Anna, check around some of the other online vitamin shops and such. Some of em, when you first sign up will offer free shipping with your first order. Also, I've gotten some great deals on Giovanni and Avalon products off of ebay as well. 

Giovanni products are well worth the money.  They work great year round. I used them as well as the baking soda soap during the summer while were were hunting hogs. To me, hogs are more sensitive to scent whereas deer tend to lean a bit on the curious side.  

I found a website a while back for homemade soaps. The lady had what she called "hunter's soaps". They came scented in perismmon, crabapple, honeysuckle and such. All kinds of scents that are attractive to deer. I'll have to look and see if I can find it again. Meant to bookmark it and give them a try this year but forgot about it. 

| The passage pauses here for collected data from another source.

/-- A register at the offset of none of a list of rows. -/
theorem findReg_append {l rs : List RegRow} {a : Nat} (h : ∀ r ∈ l, r.idx a = none) : findReg (l ++ rs) a = findReg rs a := by
  induction l with
  | nil => rfl
  | cons r l ih =>
    rw [List.cons_append, findReg_miss (h r List.mem_cons_self)]
    exact ih fun x hx => h x (List.mem_cons_of_mem _ hx)

theorem regAt_latch {k : Nat} (hc : k < 32) : (regAt (INP_LATCH_bits k).addr).map (fun x => softFlds (x.1.flds x.2.1 x.2.2)) = some [] := by
  have ha : (INP_LATCH_bits k).addr = 0x3003c + 64 * k := rfl
  have hm : ∀ r ∈ rowsINP.take 13, r.idx (0x3003c + 64 * k) = none := by
    simp only [rowsINP, List.take_succ_cons, List.take_zero, List.forall_mem_cons, List.not_mem_nil, false_imp_iff, implies_true, and_true]
    refine ⟨?_, ?_, ?_, ?_, ?_, ?_, ?_, ?_, ?_, ?_, ?_, ?_, ?_⟩ <;> exact RegRow.idx_miss (by decide) (by omega)
  rw [regAt_inp (by omega), ha, ← List.take_append_drop 13 rowsINP, findReg_append hm, rowsINP]
  simp only [List.drop_succ_cons, List.drop_zero]
  rw [findReg_hit (RegRow.idx_hit rfl (by decide) hc)]
  rfl

theorem effect_lstat (p : Port) (ch v bm : Nat) (old s : State) (hc : ch < 1024) :
    State.effect p (INP_LSTAT_set ch).addr v bm old s = if (INP_LSTAT_set ch).of v = 1 then s.latchClear ch s.tmb.kt else s := by
  have ha : (INP_LSTAT_set ch).addr = 0x3000c + 64 * ch := rfl
  rw [effect_inp _ _ _ _ _ (by omega), ha, State.effInp]
  have h1 : ¬0x3000c + 64 * ch = INP_PCHK_CTL_start.addr := by simp only [INP_PCHK_CTL_start]; omega
  have h2 : ¬0x3000c + 64 * ch = INP_LPER_SYNC_sync.addr := by simp only [INP_LPER_SYNC_sync]; omega
  have h3 : (0x3000c + 64 * ch) % 64 = 0xC := by omega
  have h4 : (0x3000c + 64 * ch - 0x30000) / 64 = ch := by omega
  rw [if_neg h1, if_neg h2]
  simp only [h3, h4]

theorem effect_lper (p : Port) (ch v bm : Nat) (old s : State) (hc : ch < 1024) :
    State.effect p (INP_LPER_period ch).addr v bm old s = s.perRestart ch := by
  have ha : (INP_LPER_period ch).addr = 0x30008 + 64 * ch := rfl
  rw [effect_inp _ _ _ _ _ (by omega), ha, State.effInp]
  have h1 : ¬0x30008 + 64 * ch = INP_PCHK_CTL_start.addr := by simp only [INP_PCHK_CTL_start]; omega
  have h2 : ¬0x30008 + 64 * ch = INP_LPER_SYNC_sync.addr := by simp only [INP_LPER_SYNC_sync]; omega
  have h3 : (0x30008 + 64 * ch) % 64 = 8 := by omega
  have h4 : (0x30008 + 64 * ch - 0x30000) / 64 = ch := by omega
  rw [if_neg h1, if_neg h2]
  simp only [h3, h4]

theorem effect_latch (p : Port) (k v bm : Nat) (old s : State) (hc : k < 32) :
    State.effect p (INP_LATCH_bits k).addr v bm old s = State.channelBits v k (fun s c => s.latchClear c s.tmb.kt) s := by
  have ha : (INP_LATCH_bits k).addr = 0x3003c + 64 * k := rfl
  rw [effect_inp _ _ _ _ _ (by omega), ha, State.effInp]
  have h1 : ¬0x3003c + 64 * k = INP_PCHK_CTL_start.addr := by simp only [INP_PCHK_CTL_start]; omega
  have h2 : ¬0x3003c + 64 * k = INP_LPER_SYNC_sync.addr := by simp only [INP_LPER_SYNC_sync]; omega
  have h3 : (0x3003c + 64 * k) % 64 = 0x3C := by omega
  have h4 : (0x3003c + 64 * k - 0x30000) / 64 = k := by omega
  rw [if_neg h1, if_neg h2]
  simp only [h3, h4, if_pos hc]

/-- Of the bits of one channel only its own is set. -/
theorem channelBits_one (ch : Nat) (f : State → Nat → State) (s : State) : State.channelBits (2 ^ (ch % 32)) (ch / 32) f s = f s ch := by
  have h : (List.range 32).filter (bit (2 ^ (ch % 32))) = [ch % 32] := by
    have hk : ch % 32 < 32 := Nat.mod_lt _ (by decide)
    generalize ch % 32 = k at hk
    revert k
    decide
  rw [State.channelBits, h, List.foldl_cons, List.foldl_nil, Nat.div_add_mod]

/-! ### A latch that is cleared -/

/-- What a latch shows that was cleared at `at_`, by a command of time `t` (R51, R52, R53, R57). -/
def Cleared (s : State) (ch t at_ : Nat) (u : State) : Prop :=
  u.rd (INP_LSTAT_again ch) = 0
    ∧ ((∀ e, look s.inp.lastSel ch = some e → e / xtalF ≠ at_ / xtalF) →
        u.rd (INP_LSTAT_set ch) = 0 ∧ u.rd (INP_LTIME_HI_valid ch) = 0 ∧ u.rd (INP_LTIME_kt ch) = s.rd (INP_LTIME_kt ch))
    ∧ (∀ e, look s.inp.lastSel ch = some e → e / xtalF = at_ / xtalF → u.rd (INP_LSTAT_set ch) = 1
        ∧ (s.on (INP_CFG_to_tdc ch) = true →
            u.rd (INP_LTIME_kt ch) = e % 2 ^ 72 ∧ u.on (INP_LTIME_HI_valid ch) = !decide (s.mode = 0)
              ∧ u.on (INP_LTIME_HI_res1ns ch) = decide (s.mode = 0)))
    ∧ u.rd (INP_LSTAT_drift ch) % 2 = s.rd (INP_LSTAT_drift ch) % 2
    ∧ u.rd (INP_LSTAT_ovr_seen ch) % 2 = s.rd (INP_LSTAT_ovr_seen ch) % 2 ∧ TimeAt s u t
    ∧ SameRegs s u [INP_LSTAT_set ch, INP_LSTAT_again ch, INP_LSTAT_drift ch, INP_LSTAT_ovr_seen ch,
        INP_LTIME_kt ch, INP_LTIME_HI_res1ns ch, INP_LTIME_HI_valid ch]
    ∧ (s.mode ≠ 0 → u.hks.sets = s.hks.sets)
    ∧ (s.mode = 0 → s.on (INP_CFG_to_wake ch) = true → ∀ e, look s.inp.lastSel ch = some e → e / xtalF = at_ / xtalF →
        u.hks.sets = if s.hks.m0At ≤ e ∧ (ch, e) ∉ s.hks.sets then s.hks.sets ++ [(ch, e)] else s.hks.sets)
    ∧ SameRest s { u with inp := { u.inp with per := s.inp.per, convert := s.inp.convert }, hks := { u.hks with sets := s.hks.sets } }

/-- A machine about to clear a latch: INP_LSTAT is stored, or the latch's period starts again. -/
structure BeforeClear (s : State) (ch t : Nat) (v : State) : Prop where
  regs : SameRegs s v (lstatFlds ch)
  drift : v.rd (INP_LSTAT_drift ch) % 2 = s.rd (INP_LSTAT_drift ch) % 2
  ovr : v.rd (INP_LSTAT_ovr_seen ch) % 2 = s.rd (INP_LSTAT_ovr_seen ch) % 2
  kt : v.tmb.kt = max s.tmb.kt t
  rest : ∃ F b c q i, v = { s with fields := F, tmb := b, hrv := { s.hrv with l12 := c }, inp := { s.inp with per := q }, irqSeen := i }

/-- The registers that a clearing writes in any case. -/
def clearRegs (v : State) (ch : Nat) : State := (v.wr (INP_LSTAT_again ch) 0).wr (INP_LTIME_HI_valid ch) 0

theorem rd_clearRegs_ne {v : State} {ch : Nat} {f : Fld} (h1 : f.key ≠ (INP_LSTAT_again ch).key) (h2 : f.key ≠ (INP_LTIME_HI_valid ch).key) :
    (clearRegs v ch).rd f = v.rd f := by rw [clearRegs, State.rd_wr_ne _ _ _ _ (Ne.symm h2), State.rd_wr_ne _ _ _ _ (Ne.symm h1)]
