/-- BBX_CTL.unfreeze, written alone. -/
theorem bbxUnfreeze_answers {s : State} {p : Port} {v : Word} (h : Reaches p BBX_CTL_key.addr s) (h0 : v.toNat % 2 = 0) (hv : v.toNat / 4 % 4 = 0) :
    (s.rd BBX_STAT_freeze_cause ≠ 3 → Answers (.bbxUnfreeze p v) s fun u =>
        u.rd BBX_STAT_frozen = 0 ∧ u.rd BBX_STAT_freeze_cause = 0 ∧ SameRegs s u [BBX_STAT_frozen, BBX_STAT_freeze_cause] ∧ SameRest s u)
      ∧ (s.rd BBX_STAT_freeze_cause = 3 → Answers (.bbxUnfreeze p v) s fun u => SameRegs s u [] ∧ SameRest s u) := by
  obtain ⟨b, q, e⟩ := portWrite_bbx h (word_or_lt v (k := 1) (by decide))
  have e' : State.portWrite p BBX_CTL_key.addr 15 (v.toNat ||| 2) s = _ := e
  rw [show v.toNat ||| 2 ^ 1 = v.toNat ||| 2 from rfl, bbxCtl_unfreeze v _ h0 hv] at e'
  refine ⟨fun hc => Answers.of_perform (exec_bbxUnfreeze _ _ _) h.1 ?_, fun hc => Answers.of_perform (exec_bbxUnfreeze _ _ _) h.1 ?_⟩
  · rw [e', State.bbxUnfreeze, if_neg (by exact hc), State.bbxThaw]
    refine ⟨?_, ?_, fun f hf => ?_, sameRest_mk s _ _ _ _⟩
    · rw [State.rd_mk, State.rd_wr_ne _ _ _ _ (by decide), State.rd_wr_same]
      rfl
    · rw [State.rd_mk, State.rd_wr_same]
      rfl
    · simp only [List.map_cons, List.map_nil, List.mem_cons, List.not_mem_nil, or_false, not_or] at hf
      rw [State.rd_mk, State.rd_wr_ne _ _ _ _ (Ne.symm hf.2), State.rd_wr_ne _ _ _ _ (Ne.symm hf.1), State.rd_mk]
  · rw [e', State.bbxUnfreeze, if_pos (by exact hc)]
    exact ⟨fun _ _ => rfl, sameRest_mk s _ _ _ _⟩

/-- BBX_CTL.clear, written alone. -/
theorem bbxClear_answers {s : State} {p : Port} {v : Word} (h : Reaches p BBX_CTL_key.addr s) (h0 : v.toNat % 4 = 0) (hv : v.toNat / 8 % 2 = 0) :
    (v.toNat / 2 ^ 16 = 0xB10C → Answers (.bbxClear p v) s fun u =>
        u.bbx = { s.bbx with live := [] } ∧ u.rd BBX_STAT_count = 0 ∧ u.rd BBX_HEAD_value = 0
          ∧ SameRegs s u [BBX_STAT_count, BBX_HEAD_value] ∧ SameRest s { u with bbx := s.bbx })
      ∧ (v.toNat / 2 ^ 16 ≠ 0xB10C → Answers (.bbxClear p v) s fun u => SameRegs s u [] ∧ SameRest s u) := by
  obtain ⟨b, q, e⟩ := portWrite_bbx h (word_or_lt v (k := 2) (by decide))
  have e' : State.portWrite p BBX_CTL_key.addr 15 (v.toNat ||| 4) s = _ := e
  rw [show v.toNat ||| 2 ^ 2 = v.toNat ||| 4 from rfl, bbxCtl_clear v _ h0 hv] at e'
  refine ⟨fun hc => Answers.of_perform (exec_bbxClear _ _ _) h.1 ?_, fun hc => Answers.of_perform (exec_bbxClear _ _ _) h.1 ?_⟩
  · rw [e', if_pos hc, State.bbxClear]
    refine ⟨rfl, ?_, ?_, fun f hf => ?_, sameRest_mk s _ _ _ _⟩
    · rw [State.rd_mk, State.rd_wr_ne _ _ _ _ (by decide), State.rd_wr_same]
      rfl
    · rw [State.rd_mk, State.rd_wr_same]
      rfl
    · simp only [List.map_cons, List.map_nil, List.mem_cons, List.not_mem_nil, or_false, not_or] at hf
      rw [State.rd_mk, State.rd_wr_ne _ _ _ _ (Ne.symm hf.2), State.rd_wr_ne _ _ _ _ (Ne.symm hf.1), State.rd_mk]
      rfl
  · rw [e', if_neg hc]
    exact ⟨fun _ _ => rfl, sameRest_mk s _ _ _ _⟩

/-- Preparing the region, by whether it may start. -/
theorem bbxPrep_cases (s : State) :
    (s.hks.bbxOfs = none → s.bbxPrep = s)
      ∧ (s.hks.bbxOfs ≠ none → s.on BBX_CFG_overwrite = true → s.bbxPrep = s.wr BBX_STAT_nv_state 1)
      ∧ (s.on BBX_CFG_overwrite = false → s.on HKS_NV_CTL_busy = true ∨ s.hks.step = 4 → s.bbxPrep = s)
      ∧ (s.hks.bbxOfs ≠ none → s.on BBX_CFG_overwrite = false → s.on HKS_NV_CTL_busy = false → s.mode ≠ 0 → s.hks.rails = true → s.hks.step ≠ 4 →
          s.bbxPrep = { (s.wr BBX_STAT_nv_state 4).wr HKS_NV_CTL_busy 1 with bbx := { s.bbx with prep := true } }) := by
  cases ho : s.hks.bbxOfs with
  | none =>
    have e : s.bbxPrep = s := by rw [State.bbxPrep, ho]
    exact ⟨fun _ => e, nofun, fun _ _ => e, nofun⟩
  | some a =>
    refine ⟨nofun, fun _ hw => ?_, fun hw hb => ?_, fun _ hw hb hm hr hs => ?_⟩
    · rw [State.bbxPrep, ho]
      exact if_pos hw
    · rw [State.bbxPrep, ho]
      dsimp only
      rw [if_neg (by simp [hw]), if_pos (hb.elim .inl fun h => .inr (.inr (.inr h)))]
    · rw [State.bbxPrep, ho]
      dsimp only
      rw [if_neg (by simp [hw]), if_neg (by simp [hb, hm, hr, hs])]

Wonder if she could come up with a white acorn scented soap for us?


----------



## Blondie~4~Browning (Sep 29, 2010)

turtlebug said:


> I found a website a while back for homemade soaps. The lady had what she called "hunter's soaps". They came scented in perismmon, crabapple, honeysuckle and such. All kinds of scents that are attractive to deer. I'll have to look and see if I can find it again. Meant to bookmark it and give them a try this year but forgot about it.
> 
> Wonder if she could come up with a white acorn scented soap for us?


 
oooh!! i'll definitely look up the homemade soaps! that's an awesome idea to bath in PERSIMMON soap!   hey - do you think we could get by with shampooing/conditioning our hair in APPLE SCENT?  cuz i think suave or V05 has apple scent! hmm.you got me thinking outside the box now!  yea the white acorn or even a FIELD CORN scent soap would be a hit!


----------



## fishhair (Oct 8, 2010)

> Anna , your wasting your money , baking soda and watch the wind ....



i'll second that one.  the hunting industry is out there to make money.  watch all the shows, they are full of products that are nothing more than gimmicks.  i promise you that you can buy all the soap, 'you can't smell me spray', scent lock suits, blah blah blah, - and a deer will still wind you.  hunt the wind, but most importantly HUNT!  don't worry bout all that crap you see on tv about scent, look into the wind when you hunt, you'll be surprised.


----------



## turtlebug (Oct 10, 2010)

fishhair said:


> i'll second that one.  the hunting industry is out there to make money.  watch all the shows, they are full of products that are nothing more than gimmicks.  i promise you that you can buy all the soap, 'you can't smell me spray', scent lock suits, blah blah blah, - and a deer will still wind you.  hunt the wind, but most importantly HUNT!  don't worry bout all that crap you see on tv about scent, look into the wind when you hunt, you'll be surprised.



This is very true, but considering how most women are about their hair, I'm not gonna go out there smelling like some perfumed up wild exotic flower that's only found in African jungles.  

Washed my hair with that green scent eliminator crud last year three days in a row and couldn't get the danged knots out of it.  

It's taken me a LONG time to grow my hair out long, I don't want to have to cut it all off because Triclosan turned it to mush.


----------



## Blondie~4~Browning (Oct 12, 2010)

turtlebug said:


> This is very true, but considering how most women are about their hair, I'm not gonna go out there smelling like some perfumed up wild exotic flower that's only found in African jungles.
> 
> Washed my hair with that green scent eliminator crud last year three days in a row and couldn't get the danged knots out of it.
> 
> It's taken me a LONG time to grow my hair out long, I don't want to have to cut it all off because Triclosan turned it to mush.


 
Well I don't feel I'm wasting my money. Yes I do play the wind. BUT --- like TBug says, our hair can smell so strong with all the different products we use.  But I don't want to leave a scent trail as I'm walking to my stand.  Gotta keep the odors out wherever I go! not just "play the wind" in the stand. 

TBug -- try that scent-free leave-in conditioner i mentioned above! works great! doesn't take much! its like a cream.


----------



## EAVAngler (Nov 12, 2010)

http://www.soapshed.com/store/Hunters-Soap-Sampler-pr-16455.html


Got dirt scent


----------



## EAVAngler (Nov 15, 2010)

some place else worth looking at. I've bough shaving soap from her before and was quite pleased:

http://mamabearssoaps.com/


----------